Robittybob1 Posted February 22, 2015 Author Posted February 22, 2015 (edited) That the PE. Regardless of whether it's in orbit. Kinetic energy is 1/2 mv2 It will be 1/2 the magnitude of the PE in a circular orbit. So potential energy is negative and kinetic is positive and orbital energy is the addition of the two, so it is equal in magnitude to the kinetic energy but negative. So in a binary situation eg the Earth-Moon do you look at the orbital energies separately or just from a geocentric point of view? For I was getting lower total energy out of situations where I split the motion between the bodies. So if there was two cars going 16.666 ... m/sec (60 km/hr) relative to each other, if you measure the Ek it is different if you were to split that motion up to 8.333 ...m/sec each. So their gravitational interaction on each other will be different I'd say. OK if they were in flat space they may not feel their freefall towards each other but stars that were previously aligned up ahead have now veered off to the side and the change of direction will depend on their motion. I haven't come to any conclusion on this yet, but in the back of my mind it seems interesting. Do you understand that all motion is relative? And that all physics works the same if a constant velocity is added to all particles? Maybe I'm not that sure about that. For I often think of that situation when I'm diving along in my car and I think whether it will take the same amount of energy to throw a ball forward as backwards (the same speed relative to me as a driver, so I can't do the experiment as I'm driving). Have you got proof of this? For if the ball went out the side window has it got the same energy as a ball traveling as fast on the outside? I know it seems simple but I have yet to be convinced. Edited February 22, 2015 by Robittybob1
swansont Posted February 22, 2015 Posted February 22, 2015 So potential energy is negative and kinetic is positive and orbital energy is the addition of the two, so it is equal in magnitude to the kinetic energy but negative. So in a binary situation eg the Earth-Moon do you look at the orbital energies separately or just from a geocentric point of view? For I was getting lower total energy out of situations where I split the motion between the bodies. You aren't free to choose any frame, i.e. you can't arbitrarily "split the motion between the bodies". Orbits do not represent inertial frames. The construction of the equations chooses the reference point for you. Equations such as the KE being half of the PE are derived under certain assumptions. You can't violate those assumptions when using them and expect to get the right answer. So if there was 1 car going 16.666 ... m/sec (60 km/hr) relative to another if you measure the Ek it is different if you were to split that motion up to 8.333 ...m/sec each. So their gravitational interaction on each other will be different I'd say. Kinetic energy is not an invariant. It does not stay the same when you go from one frame to another. Two objects moving 8 m/s will (in general) not have the same KE as either of them moving at 16 m/s.

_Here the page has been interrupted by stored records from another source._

def State.loadMatRow (s : State) (core : Nat) (p : Pending) (tile : BitVec 4) (addr stride : Word) (t ncol : Nat) :
    Eng Pending :=
  let i := p.prog
  (s.operandRow core (rowAddr addr stride i) t ncol).bind fun xs s =>
    let s := s.mendTile core tile.toNat
    let k := s.core core
    let new := ofLanes fun j => loadContainer t (xs.getD j 0)
    let nan := isFloatT t && (List.range ncol).any fun j => fp32.read (lane new j).toNat == .nan
    let s := s.setCore core { k with
      tiles := vmod k.tiles tile.toNat fun x => x.setRow i new fun j => decide (j < ncol) }
    .ok { p with prog := i + 1, cki := p.cki ||| s.raised ||| (if nan then ckiCNAN else 0) } s

/-- A row's pieces written: all, or freely the first few while the rest stand in the command until its next step (07 R191); what
goes out of the node goes at once. DEDUCED, log entry 24. -/
def State.putRow (s : State) (l : List (Xlat × Marked)) : State × List (Nat × Marked) :=
  let far := l.filter fun x => x.1.peer.isSome || isHostWin x.1.pa
  let near := l.filter fun x => x.1.peer.isNone && !isHostWin x.1.pa
  let s := s.putPieces far
  match s.choose (none :: (List.range near.length).map some) with
  | (some (some k), s) => (s.putPieces (near.take k), (near.drop k).map fun x => (x.1.pa, x.2))
  | (_, s) => (s.putPieces near, [])

/-- One output row: `ncol` elements of type `t` from row i of a tile read as `tt` (05 R150). A row that does not translate whole
is not written (05 R142). -/
def State.storeMatRow (s : State) (core : Nat) (p : Pending) (tile i : Nat) (va : Word) (t tt ncol : Nat) (k : W32) :
    Eng Pending :=
  if p.ahead ≠ [] then
    .ok { p with ahead := [] } (s.putPieces (p.ahead.map fun x => (⟨x.1, false, none, 0⟩, x.2)))
  else
  let s := s.mendTile core tile
  let x := (s.core core).tiles[tile]?.getD Tile.zero
  let s := s.tasteSums (x.badTo i ncol)
  let row := x.rows[i]?.getD 0
  let outs := (List.range ncol).map fun j => (convertScaled tt t p.fmt (lane row j).toNat k.toNat).1
  let nan := isFloatT t && outs.any fun x => (fmtOf t).read x == .nan
  let bytes := outs.flatMap fun x => leBytes x (typeWidth t / 8)
  match s.piecesFrom core va (bytes.length + 1) (clean bytes) with
  | .ok l s =>
    let (s, rest) := if l.length ≤ 1 then (s.putPieces l, []) else s.putRow l
    .ok { p with parts := [], ahead := rest, cki := p.cki ||| s.raised ||| (if nan then ckiCNAN else 0) } s
  | .fault fs t => .fault fs (s.unwritten t)
  | .stop c va t => .stop c va (s.unwritten t)
  | .freeze va w t => .freeze va w (s.unwritten t)

def scaleOf (ks : Vector W32 8) (rowsc : Bool) (ksel i : Nat) : W32 := ks[if rowsc then i / 8 else ksel]?.getD 0

/-- Whether a command still has a row to commit, and the commit of its next one. -/
def Pending.rowLeft (p : Pending) : Bool :=
  match p.cmd with
  | .mma _ _ r _ => decide (p.prog < (mmaPar r).m) && p.failed.isNone
  | .mload _ _ _ _ nrow _ _ => decide (p.prog < nrow)
  | .mstore _ _ _ _ _ nrow _ _ _ _ => decide (p.prog < nrow)
  | _ => false

def State.commitRow (s : State) (core : Nat) (p : Pending) : Eng Pending :=
  match p.cmd with
  | .mma ta tb r _ => s.mmaRow core p ta tb (mmaPar r)
  | .mload tile addr str t _ ncol _ => s.loadMatRow core p tile addr str t ncol
  | .mstore tile addr str t tt _ ncol _ m6 ks =>
    (s.storeMatRow core p tile.toNat p.prog (rowAddr addr str p.prog) t tt ncol
      (scaleOf ks (m6.getLsbD 51) (fld m6.toNat 48 3) p.prog)).bind fun p' s =>
        .ok { p' with prog := if p'.ahead = [] then p.prog + 1 else p.prog } s
  | _ => .ok p s

/-- NEXT of m7 follows the context's most recent row-based command (05 R141). -/
def State.noteNext (s : State) (core : Nat) (i : BitVec 2) (p : Pending) : State :=
  let c := s.ctxAt core i
  if c.mseq = p.seq.setWidth 32 then s.setCtxAt core i { c with mnext := BitVec.ofNat 7 p.prog } else s

/-- One row, or what its fault does. -/
def State.rowStep (s : State) (core : Nat) (i : BitVec 2) (p : Pending) : State :=
  match (s.actCmd core i p).commitRow core p with
  | .ok p' s' => (s'.setCmd core i .mtx p').noteNext core i p'
  | .fault fs s' => engineEnd core i .mtx p (.fault fs s')
  | .stop c va s' =>
    match p.cmd with
    | .mma .. => s'.setCmd core i .mtx { p with failed := some c, faddr := va, cki := p.cki ||| s'.raised }
    | _ => engineEnd core i .mtx p (.stop c va s')
  | .freeze va w s' => engineEnd core i .mtx p (.freeze va w s')

/-! The compute check (06 R170-R173). -/

/-- A finite value counted in units of 2^-u. -/
def scaled (u : Nat) : FVal → Int
  | .fin neg m e => truncAt (-(u : Int)) neg m e
  | _ => 0

def FVal.special : FVal → Bool
  | .nan => true
  | .inf _ => true
  | _ => false

/-- A table of operand values: integers for the integer pairs, units of 2^-300 for the floating-point pairs. -/
def operandInt (t x : Nat) : Int := if isFloatT t then scaled 300 ((fmtOf t).read x) else (intOperand t x).1

def sumInt (l : List Int) : Int := l.foldl (· + ·) 0

/-- One line's values: observed and predicted sums, S, f, and whether it is left out. -/
structure CheckLine where
  obs  : Int
  pred : Int
  size : Int
  fl   : Nat
  skip : Bool
deriving DecidableEq, Repr

/-- Whether a line is out (06 R171, R172). -/
def CheckLine.out (l : CheckLine) (fp : Bool) (tol : Nat) : Bool :=
  if fp then
    let r : Nat := if tol = 0 then 16 else if tol = 1 then 12 else 8
    !l.skip && decide (l.size + (1 + l.fl) * 2 ^ (600 - 126) * 2 ^ r < (l.obs - l.pred).natAbs * 2 ^ r)
  else decide ((l.obs - l.pred) % 2 ^ 32 ≠ 0)

/-- The values that the check compares: the container read as the pair's tile contents, in units of 2^-600. -/
def containerInt (fp : Bool) (x : W32) : Int := if fp then scaled 600 (fp32.read x.toNat) else x.toInt

/-- A row's line from the rows of A and B and the incoming and committed row. -/
def rowLine (ta tb : Nat) (a : List Nat) (b : List (List Nat)) (n : Nat) (cin cout : VReg) (fl : Nat) : CheckLine :=
  let fp := isFloatT ta
  let js := List.range n
  let bsum := b.map fun r => sumInt (js.map fun j => operandInt tb (r.getD j 0))
  { obs := sumInt (js.map fun j => containerInt fp (lane cout j) - containerInt fp (lane cin j))
    pred := sumInt (List.zipWith (fun x y => operandInt ta x * y) a bsum)
    size := sumInt (js.map fun j => (containerInt fp (lane cout j)).natAbs + (containerInt fp (lane cin j)).natAbs)
    fl := fl
    skip := fp && (js.any (fun j => (fp32.read (lane cout j).toNat).special || (fp32.read (lane cin j).toNat).special) ||
      a.any (fun x => ((fmtOf ta).read x).special) || b.any (fun r => r.any fun y => ((fmtOf tb).read y).special)) }

/-- A column's line. -/
def colLine (ta tb : Nat) (as : List (List Nat)) (bcol : List Nat) (cins couts : List W32) (fl : Nat) : CheckLine :=
  let fp := isFloatT ta
  let ks := List.range bcol.length
  let asum := ks.map fun k => sumInt (as.map fun r => operandInt ta (r.getD k 0))
  { obs := sumInt (List.zipWith (fun x y => containerInt fp x - containerInt fp y) couts cins)
    pred := sumInt (List.zipWith (fun x y => x * operandInt tb y) asum bcol)
    size := sumInt (List.zipWith (fun x y => ((containerInt fp x).natAbs + (containerInt fp y).natAbs : Int)) couts cins)
    fl := fl
    skip := fp && (couts.any (fun x => (fp32.read x.toNat).special) || cins.any (fun x => (fp32.read x.toNat).special) ||
      as.any (fun r => r.any fun x => ((fmtOf ta).read x).special) || bcol.any fun y => ((fmtOf tb).read y).special) }

/-- The lines of a command that are out: rows and columns. -/
def State.outLines (s : State) (core : Nat) (p : Pending) (ta tb : Nat) (q : MmaPar) (as b : List (List Nat)) :
    List Nat × List Nat :=
  let x := (s.core core).tiles[q.tile]?.getD Tile.zero
  let is := (List.range (p.prog - q.start)).map (· + q.start)
  let fp := isFloatT ta
  let cin (i : Nat) : VReg := p.tileIn.getD (i - q.start) 0
  let rows := is.filter fun i =>
    (rowLine ta tb (as.getD (i - q.start) []) b q.n (cin i) (x.rows[i]?.getD 0)
      (p.flush.filter fun c => c.1 == i).length).out fp (tolOf p.fmt)
  let cols := (List.range q.n).filter fun j =>
    (colLine ta tb as (column b j) (is.map fun i => lane (cin i) j) (is.map fun i => x.cell i j)
      (p.flush.filter fun c => c.2 == j).length).out fp (tolOf p.fmt)
  (rows, cols)

/-- One element recomputed from operands read again (06 R173, 05 R140): under SUBN = 1 with its subnormals kept, as the
assist keeps them, and otherwise flushed and counted. -/
def State.recomputeElem (s : State) (core : Nat) (p : Pending) (ta tb : Nat) (q : MmaPar) (i j : Nat) : Eng Pending :=
  (s.operandRow core (rowAddr q.abase q.astr i) ta q.k).bind fun a s =>
    (s.operandRows core q.bbase q.bstr tb q.n 0 q.k).bind fun b s =>
      let old := p.tileIn.getD (i - q.start) 0
      let o := mmaElem ta tb (rndOf p.fmt) p.assists (if q.acc then some (lane old j) else none) a (column b j)
      let s := s.mendTile core q.tile
      let k := s.core core
      let rest := p.flush.filter (· ≠ (i, j))
      .ok { p with
        flush := if o.sub ∧ !p.assists then rest ++ [(i, j)] else rest
        cki := p.cki ||| o.cki ||| s.raised ||| (if !o.sub then 0 else if p.assists then ckiSUBNA else ckiSUBNF) }
        (s.setCore core { k with tiles := vmod k.tiles q.tile fun x => x.set i j o.val })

Robittybob1 Posted February 22, 2015 Author Posted February 22, 2015 (edited) You aren't free to choose any frame, i.e. you can't arbitrarily "split the motion between the bodies". Orbits do not represent inertial frames. The construction of the equations chooses the reference point for you. Equations such as the KE being half of the PE are derived under certain assumptions. You can't violate those assumptions when using them and expect to get the right answer. We had looked at those two masses (above) doing a perfect binary orbit around each other (and their barycenter) and we calculated their velocities and they were inversely related to their masses. OK so who's frame of reference am I looking at that situation from? Could you say a "distant observer" (perpendicular to the plane of the orbit and the barycenter)? So I'm not splitting the motions up but if they were measured quantities and found to be different by this "distant observer" would the calculations still be valid? OK on paper it may seem as if I'm splitting them up arbitrarily but each division represents a situation that could be measured (so I thought). I think I get it now, the escape velocity away from a mass is always from that masses FoR. You can't say the other mass will need to have a different Ek simply because the primary mass has some basic motion. You would always treat it as "stationary". Edited February 22, 2015 by Robittybob1
swansont Posted February 23, 2015 Posted February 23, 2015 We had looked at those two masses (above) doing a perfect binary orbit around each other (and their barycenter) and we calculated their velocities and they were inversely related to their masses. OK so who's frame of reference am I looking at that situation from? Could you say a "distant observer" (perpendicular to the plane of the orbit and the barycenter)? So I'm not splitting the motions up but if they were measured quantities and found to be different by this "distant observer" would the calculations still be valid? OK on paper it may seem as if I'm splitting them up arbitrarily but each division represents a situation that could be measured (so I thought). I think I get it now, the escape velocity away from a mass is always from that masses FoR. You can't say the other mass will need to have a different Ek simply because the primary mass has some basic motion. You would always treat it as "stationary". No, you can't treat an accelerating object as if it was stationary using the same exact equations you would use in an inertial frame.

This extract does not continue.